As a small open economy with strong linkages to International Finance markets and the global economy, Singapore has been affected by the global financial turmoil through various channels. The crash in the global financial markets and strains in US dollar funding affected the local stock market and the Asian Dollar market. The slowdown in the real economy would in turn affect Singapore's financial system through a negative feedback loop. Singapore continues to be exposed to the fluctuations in the global financial markets.
Singapore's equity and money markets were affected by the global financial turmoil. The domestic equity market has experienced sharp decline alongside sell-offs in equity markets globally.
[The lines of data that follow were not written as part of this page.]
-- ==== Sys2Proof/Certificates/Slice0/Obligations.lean ====
section
/-! DEFINITION. The statements about the model, one definition each, listed in OBLIGATIONS.json. A request is taken with
`Serves s c r fs`: the Link Port takes the request r of kind c now, and the general checks pass it with the fields fs. A
timer's expiry is taken at `s.runTo t late`, the state in which the timer t expires, when no other running timer has to
expire before that, `s.mayRun (t.wait late)`; `late` is how many microseconds behind its duration it expires (R199;
notes/assumptions/2.md). -/

open Sys2Proof Sys2Proof.Machine

/-! ### Steps, answers, reset -/

/-- A step takes the command at the front of those waiting and runs it on the state with the rest of the queue. -/
def Obligations.StepRunsTheFrontCommand : Prop :=
  ∀ (c : Instr) (rest : List Instr) (s : State), s.pending = c :: rest → step s = exec c (s.withPending rest)

/-- With no command waiting, a step takes an event of the part's own that is due, or one millisecond passes: the model's
choice, notes/assumptions/3.md. -/
def Obligations.EmptyQueueTakesOwnEventOrTick : Prop :=
  ∀ s : State, s.pending = [] →
    (∀ c, s.ownCommand = some c → step s = exec c s) ∧ (s.ownCommand = none → step s = .next (s.advance 1000))

/-- No command stops the part: every command answers a next state in every state, and no run stops, from any state. No
command touches those that wait behind it, RESET included: the model's choice (notes/assumptions/21.md). One that is not
due answers the state as it is, the model's choice too (notes/assumptions/1.md): a request that is not the oldest to be
executed, a frame that is not there, a claim that was not sent, a start that is not due (the expiries:
TimeMovesOnlyTimers). -/
def Obligations.EveryCommandAnswersAndNoRunStops : Prop :=
  (∀ (c : Instr) (s : State), ∃ t, exec c s = .next t ∧ t.pending = s.pending) ∧
  (∀ s : State, s.Safe) ∧
  (∀ s : State,
    let idles (i : Instr) : Prop := exec i s = .next s
    (∀ c : ReqCode, s.dueRequest (some c) = none → idles c.command) ∧
    (s.dueRequest none = none → idles .unknownRequestCode) ∧
    ((∀ r ∈ s.link.intake.head?, r.retry = false ∨ (∀ p ∈ s.link.cache, p.tag ≠ r.tag) ∨ 4 ≤ s.link.replies.length ∨
      s.link.restart ≠ .none) → idles .retryFromCache) ∧
    (s.link.completed = [] → idles .frameReceived) ∧
    (s.link.transmitter ≠ none ∨ s.link.replies = [] → idles .replyFrameStart) ∧
    (s.link.transmitter ≠ none ∨ s.link.replies ≠ [] ∨ s.link.session = .closed ∨ 8 ≤ s.notices.sentCount ∨
      (∀ e ∈ s.notices.entries, e.sent = true) → idles .noticeFrameStart) ∧
    ∀ a, let x := s.axis a
      (x.motion ≠ .idle ∨ x.queue = [] → idles (.orderStart a)) ∧
      (x.claims.head? ≠ some .stop → idles (.stopClaim a)) ∧
      ((∀ d, x.claims.head? ≠ some (.limit d)) → idles (.limitClaim a)) ∧
      (x.claims.head? ≠ some .release → idles (.guardRelease a)) ∧
      (x.faultClaims = [] → idles (.faultClaim a)))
The STI (Straits Times Index, the index of Singapore stock exchange) has fallen by around 50% since the middle of the year in 2008.
On 30 October 2008, MAS established a swap line with the US Federal Reserve. By doing so MAS joined 13 other major central banks to have such a facility with the US central bank. The swap line was established as a precautionary measure.
The Singapore dollar money market has remained relatively insulated from the global crisis. In a strategic decision before the onset of the credit turmoil, MAS expanded the Standing Facility to include all participating banks of the MAS Electronic Payment System (MEPS+) in July 2008. As a result banks were assured that they would be able to access central bank liquidity if the need arises. 

The global financial turmoil has affected the economy. Singapore's GDP growth moderated from 7.7% y-o y in 2007 to 4.5% in 2008.The manufacturing sector was the main reason for negative GDP growth in Q3 2008, due to negative growth in the biomedical and electronics cluster.